#### Aim of the exercise:
Please retype, character for character, the portion of the entries below that runs from the line containing "haptics : Vector HapticCh 8" to the last line.

#### Provided data:

+ + + + + + +

/-- The power controller. -/
structure Power where
  transition : Option Transition
  slot : Option (Mode × Bool)
  result : Nat
  /-- Whose result Mode Request Result shows: 0 a request already settled, 1 that of the running transition, 2 the slot's. -/
  resultOf : Nat
  domains : Vector Nat 18
  /-- Domains asked for power, with whether the asking is a mode transition. -/
  asking : List (Nat × Bool)
  /-- When each domain was asked (R458). -/
  askedAt : Vector Rrp 18
  heldPads : Nat
  offAnswer : Nat
  switchTries : Vector Nat 18
  /-- Groups FLD to DRAM: enable and power-good. -/
  enables : Vector Bool 6
  goods : Vector Bool 6
  oscReady : Bool
  oscEnable : Bool
  waking : Bool
  wakeTries : Nat
  wakeHoldoff : Bool
  wakeCause : Nat
  wakeFailCause : Nat
  /-- Reasons for which FAULT_N is asserted: 0 boot, 1 wake failure, 2 comb pair. -/
  faultN : List Nat
  resetN : Bool
  tripped : Bool
  step : Nat
  sampled : Straps
  nodeId : Nat
  heartbeatMs : Nat
  guard : Guard
  vcore : Nat
  vcorePending : Bool
  clusterMHz : Nat
  fioSafe : Bool
  wakePins : Vector Bool 4
  deriving DecidableEq, Repr

/-! ### Health (chapter 18) -/

/-- The states of a fault record (Table 18-1). -/
inductive FaultState where
  | active
  | clearing
  | closed
  deriving DecidableEq, Repr

/-- A fault record (Table 18-1) with the error code it opened with; reporterKnown once the reporter is decided (R479). -/
structure FaultRec where
  key : Nat
  effect : Nat
  st : FaultState
  reporter : Nat
  devices : Nat
  first : Rrp
  latest : Rrp
  echoes : Nat
  code : Nat
  decided : Bool
  /-- When the condition last cleared (R475). -/
  clearedAt : Rrp
  deriving DecidableEq, Repr

/-- A cause token held (R478). -/
structure Token where
  key : Nat
  first : Rrp
  node : Nat
  effect : Nat
  deriving DecidableEq, Repr

/-- The open inspection record of the day (Table 18-6), without the fields that other state gives. -/
structure Inspection where
  day : Nat
  start : Rrp
  startTime : Nat
  /-- Milliseconds in Watch (the guard's, R490), then frames in Quiet, Bring-up, Run, Degraded, Hold and Service. -/
  modeCounts : Vector Nat 7
  crcChecks : Vector Nat 8
  crcMismatches : Vector Nat 8
  firstReports : Nat
  echoes : Nat
  worstEffect : Nat
  classStart : Nat
  wakeFailures : Nat
  islandRestarts : Nat
  mgmtRestarts : Nat
  touchTests : Vector Nat 8
  actuatorPf : Vector Nat 8
  actuatorState : Vector Nat 8
  takeovers : Nat
  pairReleases : Nat
  debugUnlocks : Nat
  updates : Nat
  causeKeys : List Nat
  monitors : Vector (Option Int) 4
  deriving DecidableEq, Repr

/-- The ledger of the ageing monitors (R486 to R489): the daily worst values, newest first, of each monitor; the worst of the
present day; the latest grades of each monitor, newest first. -/
structure Ledger where
  daily : Vector (List Int) 4
  today : Vector (Option Int) 4
  grades : Vector (List Nat) 4
  deriving DecidableEq, Repr

/-- The health monitor: 64 open record slots (63 for OVERFLOW), the history newest first, the tokens held. -/
structure Health where
  slots : Vector (Option FaultRec) 64
  history : List FaultRec
  tokens : List Token
  insp : Inspection
  checkpoint : Option Inspection
  /-- The latest boundary of inspection days on the raster (R490). -/
  boundaryAt : Rrp
  /-- Closed inspection records, newest first, at most 400. -/
  records : List Bytes
  /-- Records closed while the island restarts, waiting for its signature (R492): how many of the newest. -/
  unsigned : Nat
  /-- The supplies were lost: the day is closed from its checkpoint at the next Bring-up (R490). -/
  supplyLost : Bool
  ledger : Ledger
  deriving DecidableEq, Repr

/-! ### Update (chapter 19) -/

/-- A bank of the boot flash: its state (Table 19-6), the bytes written, and once the image is valid its components, own and
inherited (R497): type, instance, data, digest. -/
structure Bank where
  st : Nat
  image : Bytes
  comps : List (Nat × Nat × Bytes × Bytes)
  deriving DecidableEq, Repr

/-- A copy of the boot state (R504): counter, confirmed bank (0 A, 1 B), whether the other is on trial, Trial Boots. -/
structure BootState where
  counter : Nat
  confirmed : Fin 2
  trial : Bool
  trialBoots : Nat
  deriving DecidableEq, Repr

/-- Update: banks, boot state copies, the bank booted, the fuses' floor, a scheduled activation (frame, whether it was
broadcast), its result, and the old store copy while an image is on trial (R501). -/
structure Update where
  banks : Vector Bank 2
  boot : Vector BootState 2
  booted : Fin 2
  st : Nat
  status : Nat
  floor : Nat
  activation : Option (Nat × Bool)
  result : Nat
  fallbackCause : Nat
  fallbackReport : Bool
  oldStore : Option (SMap DVal)
  /-- Reference frames since the reset of the current Bring-up (R506). -/
  bootFrames : Nat
  deriving DecidableEq, Repr

/-! ### The whole state -/

/-- The state of the device. -/
structure State where
  /-- Commands waiting, first in first out. -/
  pending : List Instr
  /-- The RRP of the latest event (R59). -/
  now : Rrp
  mode : Mode
  dieLink : Bool
  isolated : List Region
  /-- Values of dictionary entries that no other field holds, by index, subindex and path. -/
  dict : SMap DVal
  /-- The configuration store: the committed values of Stored entries (R21). -/
  store : SMap DVal
  /-- Values of slice registers that no other field holds, by slice and offset. Of a 64-bit register at offset x, x + 1 holds
  the low half written and x + 2 the high half latched, each with bit 32 set while it stands (R407). -/
  sregs : SMap Nat
  /-- DRAM, by physical byte address. -/
  dram : SMap Byte
  /-- DRAM writes of the command under way, newest first: empty between commands. -/
  stores : List (Nat × Byte)
  /-- The command under way has cut DRAM's supply or reset it: what was written is lost. False between commands. -/
  dramLost : Bool
  /-- What the device has sent, newest first. -/
  emitted : List Emit
  /-- How many free values have been taken (the model's own field). -/
  free : Nat
  net : Net
  tb : Timebase
  hive : Hive
  fio : Vector FioInput 16
  fioUnknown : Bool
  lasts : Lasts
  outs : Vector Output 8
  spare : Spare
  sentinel : Sentinel
  gpu : Gpu
  media : Media
  touch : Vector TouchCh 8
  haptics : Vector HapticCh 8
  audio : Audio
  mem : Memory
  ports : Vector Port 4
  slices : Vector Slice 32
  sec : Secure
  power : Power
  update : Update
  health : Health
  deriving DecidableEq, Repr

/-! ### Reset

The state while RESET_N holds the device in its first reset: every register at the value its table gives, every unit idle,
no image in boot flash. Values that no table gives are zero (DESIGN CHOICE, log entry 1). -/

/-- RRP (0, 0, 0), where the raster starts (R62). -/
def zeroRrp : Rrp := ⟨0, 0, 0⟩

/-- The mailbox registers at reset (Table 2-8). -/
def resetMailbox : Mailbox := ⟨0, false, false, false, false, [], [], none, []⟩

/-- The dictionary and networks at reset. -/
def resetNet : Net :=
  { restarting := false, nmt := .initialising, tickets := [], sources := [], domains := [],
    mailboxes := Vector.replicate 4 resetMailbox, forwards := [], fragments := [], nextMsgNo := 0, canResult := none,
    syncStopped := false, emcyDeferred := [], emcyHeld := [], inhibit := [] }

/-- The timebase at reset: FREE_RUN (R62). -/
def resetTimebase : Timebase :=
  { rate := .hz60, st := .freeRun, active := 0, status := Vector.replicate 4 .absent, count := Vector.replicate 4 0,
    missing := 0, phaseErr := 0, holdFrames := 0, mismatch := 0, cadence := 0, grandmaster := 0,
    ptpHops := Vector.replicate 2 0, ptpSlave := Vector.replicate 2 false, ptpPort := 0, gptpN := 0, ptpEver := false,
    everLocked := false, headSource := 0, stepDue := false, expected := none, copyFaults := 0 }

/-- The hive link at reset: not enumerated. -/
def resetHive : Hive :=
  { pos := 0, enumerated := false, size := 0, closed := false, excluded := false, enumStopped := false, hopDelayPs := 0, hopDelayOutPs := 0,
    cellErrors := 0, failedLanes := [], barriers := [], barrierResult := 0 }

/-- A last slot at reset: empty. -/
def resetSlot : Slot := ⟨.empty, [], none, 0, false⟩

+ + + + + + +

#### Result below:
  haptics : Vector HapticCh 8
  audio : Audio
  mem : Memory
  ports : Vector Port 4
  slices : Vector Slice 32
  sec : Secure
  power : Power
  update : Update
  health : Health
  deriving DecidableEq, Repr

/-! ### Reset

The state while RESET_N holds the device in its first reset: every register at the value its table gives, every unit idle,
no image in boot flash. Values that no table gives are zero (DESIGN CHOICE, log entry 1). -/

/-- RRP (0, 0, 0), where the raster starts (R62). -/
def zeroRrp : Rrp := ⟨0, 0, 0⟩

/-- The mailbox registers at reset (Table 2-8). -/
def resetMailbox : Mailbox := ⟨0, false, false, false, false, [], [], none, []⟩

/-- The dictionary and networks at reset. -/
def resetNet : Net :=
  { restarting := false, nmt := .initialising, tickets := [], sources := [], domains := [],
    mailboxes := Vector.replicate 4 resetMailbox, forwards := [], fragments := [], nextMsgNo := 0, canResult := none,
    syncStopped := false, emcyDeferred := [], emcyHeld := [], inhibit := [] }

/-- The timebase at reset: FREE_RUN (R62). -/
def resetTimebase : Timebase :=
  { rate := .hz60, st := .freeRun, active := 0, status := Vector.replicate 4 .absent, count := Vector.replicate 4 0,
    missing := 0, phaseErr := 0, holdFrames := 0, mismatch := 0, cadence := 0, grandmaster := 0,
    ptpHops := Vector.replicate 2 0, ptpSlave := Vector.replicate 2 false, ptpPort := 0, gptpN := 0, ptpEver := false,
    everLocked := false, headSource := 0, stepDue := false, expected := none, copyFaults := 0 }

/-- The hive link at reset: not enumerated. -/
def resetHive : Hive :=
  { pos := 0, enumerated := false, size := 0, closed := false, excluded := false, enumStopped := false, hopDelayPs := 0, hopDelayOutPs := 0,
    cellErrors := 0, failedLanes := [], barriers := [], barrierResult := 0 }

/-- A last slot at reset: empty. -/
def resetSlot : Slot := ⟨.empty, [], none, 0, false⟩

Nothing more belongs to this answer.